[[ Records for the exercise open ]]
-- ==== Sys2Proof/Machine/RegMap.lean ====
section
/-!
DEFINITION. The register map: every register of the Control Register Space with its fields, access codes, reset values
and reserved encodings, one list per block of Table 1-1, transcribed from the field maps of the owning chapters (R9 to
R16, R20). A group with dimensions stands for all its instances (R6, R7).
-/

namespace Sys2Proof.Machine

/-- Block SYS: the field maps of 01_architecture.md, 02_device_modes.md, 05_write_path.md, 16_fault_handling.md, 20_pins_electrical.md. -/
def regsSYS : List RegDesc :=
  [
   ⟨"SYS_ID", 0x01000000, (1, 0x0), (1, 0x0), .plain, .single, [⟨31, 16, .ro, 0x4A24, []⟩, ⟨15, 13, .ro, 0x3, []⟩, ⟨12, 8, .ro, 0x17, []⟩, ⟨7, 4, .ro, 0x1, []⟩, ⟨3, 0, .ro, 0x0, []⟩]⟩,
   ⟨"SYS_MODE", 0x01000010, (1, 0x0), (1, 0x0), .plain, .single, [⟨27, 24, .ro, 0x0, []⟩, ⟨23, 16, .ro, 0x0, []⟩, ⟨11, 11, .ro, 0x0, []⟩, ⟨10, 10, .ro, 0x0, []⟩, ⟨9, 8, .ro, 0x0, []⟩, ⟨7, 4, .ro, 0x1, []⟩, ⟨3, 0, .ro, 0x0, []⟩]⟩,
   ⟨"SYS_MODE_STAMP_LO", 0x01000018, (1, 0x0), (1, 0x0), .plain, .lo, [⟨31, 0, .ro, 0x0, []⟩]⟩,
   ⟨"SYS_MODE_STAMP_HI", 0x0100001C, (1, 0x0), (1, 0x0), .plain, .hi, [⟨31, 31, .ro, 0x1, []⟩, ⟨30, 0, .ro, 0x0, []⟩]⟩,
   ⟨"SYS_MODE_POLICY", 0x01000020, (1, 0x0), (1, 0x0), .plain, .single, [⟨31, 24, .rw, 0x0, []⟩, ⟨21, 21, .rw, 0x0, []⟩, ⟨20, 20, .rw, 0x0, []⟩, ⟨19, 16, .rw, 0x1, [(0, 11)]⟩, ⟨15, 0, .rw, 0x0, []⟩]⟩,
   ⟨"SYS_PWR_STAT", 0x01000024, (1, 0x0), (1, 0x0), .plain, .single, [⟨13, 8, .ro, 0x0, []⟩, ⟨6, 0, .ro, 0x1, []⟩]⟩,
   ⟨"SYS_TEMP", 0x01000028, (1, 0x0), (1, 0x0), .plain, .single, [⟨17, 17, .ro, 0x0, []⟩, ⟨16, 16, .ro, 0x0, []⟩, ⟨15, 8, .ro, 0x0, []⟩, ⟨7, 0, .ro, 0x0, []⟩]⟩,
   ⟨"SYS_WR_LIMIT", 0x01000030, (1, 0x0), (1, 0x0), .plain, .single, [⟨20, 16, .ro, 0x0, []⟩, ⟨10, 8, .rw, 0x0, [(0, 4)]⟩, ⟨4, 0, .rw, 0x0, [(0, 16)]⟩]⟩,
   ⟨"SYS_CRS_STAT", 0x01000040, (1, 0x0), (1, 0x0), .plain, .single, [⟨31, 16, .ro, 0x0, []⟩, ⟨1, 1, .w1c, 0x0, []⟩, ⟨0, 0, .w1c, 0x0, []⟩]⟩,
   ⟨"SYS_FLT_STAT", 0x01000050, (1, 0x0), (1, 0x0), .plain, .single, [⟨3, 3, .w1c, 0x0, []⟩, ⟨2, 2, .w1c, 0x0, []⟩, ⟨1, 1, .w1c, 0x0, []⟩, ⟨0, 0, .w1c, 0x0, []⟩]⟩,
   ⟨"SYS_FLT_MASK", 0x01000054, (1, 0x0), (1, 0x0), .plain, .single, [⟨3, 3, .rw, 0x0, []⟩, ⟨2, 2, .rw, 0x0, []⟩, ⟨1, 1, .rw, 0x0, []⟩, ⟨0, 0, .rw, 0x0, []⟩]⟩,
   ⟨"SYS_FLT_SEV", 0x01000058, (1, 0x0), (1, 0x0), .plain, .single, [⟨11, 9, .rw, 0x1, [(0, 4)]⟩, ⟨8, 6, .rw, 0x0, [(0, 4)]⟩, ⟨5, 3, .rw, 0x1, [(0, 4)]⟩, ⟨2, 0, .rw, 0x1, [(0, 4)]⟩]⟩,
   ⟨"SYS_GPIO_IN", 0x01000060, (1, 0x0), (1, 0x0), .plain, .single, [⟨15, 0, .ro, 0x0, []⟩]⟩,
   ⟨"SYS_GPIO_OE", 0x01000064, (1, 0x0), (1, 0x0), .plain, .single, [⟨15, 3, .rw, 0x0, []⟩, ⟨2, 2, .rw, 0x0, []⟩]⟩,
   ⟨"SYS_GPIO_OUT", 0x01000068, (1, 0x0), (1, 0x0), .plain, .single, [⟨15, 0, .rw, 0x0, []⟩]⟩,
   ⟨"SYS_GPIO_PULL", 0x0100006C, (1, 0x0), (1, 0x0), .plain, .single, [⟨31, 16, .rw, 0xFFFF, []⟩, ⟨15, 0, .rw, 0x0, []⟩]⟩,
   ⟨"SYS_GPIO_OD", 0x01000070, (1, 0x0), (1, 0x0), .plain, .single, [⟨15, 0, .rw, 0x0, []⟩]⟩,
   ⟨"SYS_THERM", 0x01000100, (1, 0x0), (1, 0x0), .plain, .single, [⟨15, 8, .rw, 0x46, []⟩, ⟨7, 0, .rw, 0x64, []⟩]⟩,
   ⟨"SYS_ENV_ADDR", 0x01000104, (1, 0x0), (1, 0x0), .plain, .single, [⟨31, 31, .rw, 0x0, []⟩, ⟨30, 24, .rw, 0x0, []⟩, ⟨23, 23, .rw, 0x0, []⟩, ⟨22, 16, .rw, 0x0, []⟩, ⟨15, 15, .rw, 0x0, []⟩, ⟨14, 8, .rw, 0x0, []⟩, ⟨7, 7, .rw, 0x0, []⟩, ⟨6, 0, .rw, 0x0, []⟩]⟩,
   ⟨"SYS_UART", 0x01000108, (1, 0x0), (1, 0x0), .plain, .single, [⟨0, 0, .rw, 0x0, []⟩]⟩,
   ⟨"SYS_DIRTY_MAX", 0x0100010C, (1, 0x0), (1, 0x0), .plain, .single, [⟨19, 0, .rw, 0x800, [(1, 1048575)]⟩]⟩
  ]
[[ Records for the exercise closed ]]
## What is needed
State the number of lines above that contain "with". Write nothing besides it.

## Written solution
2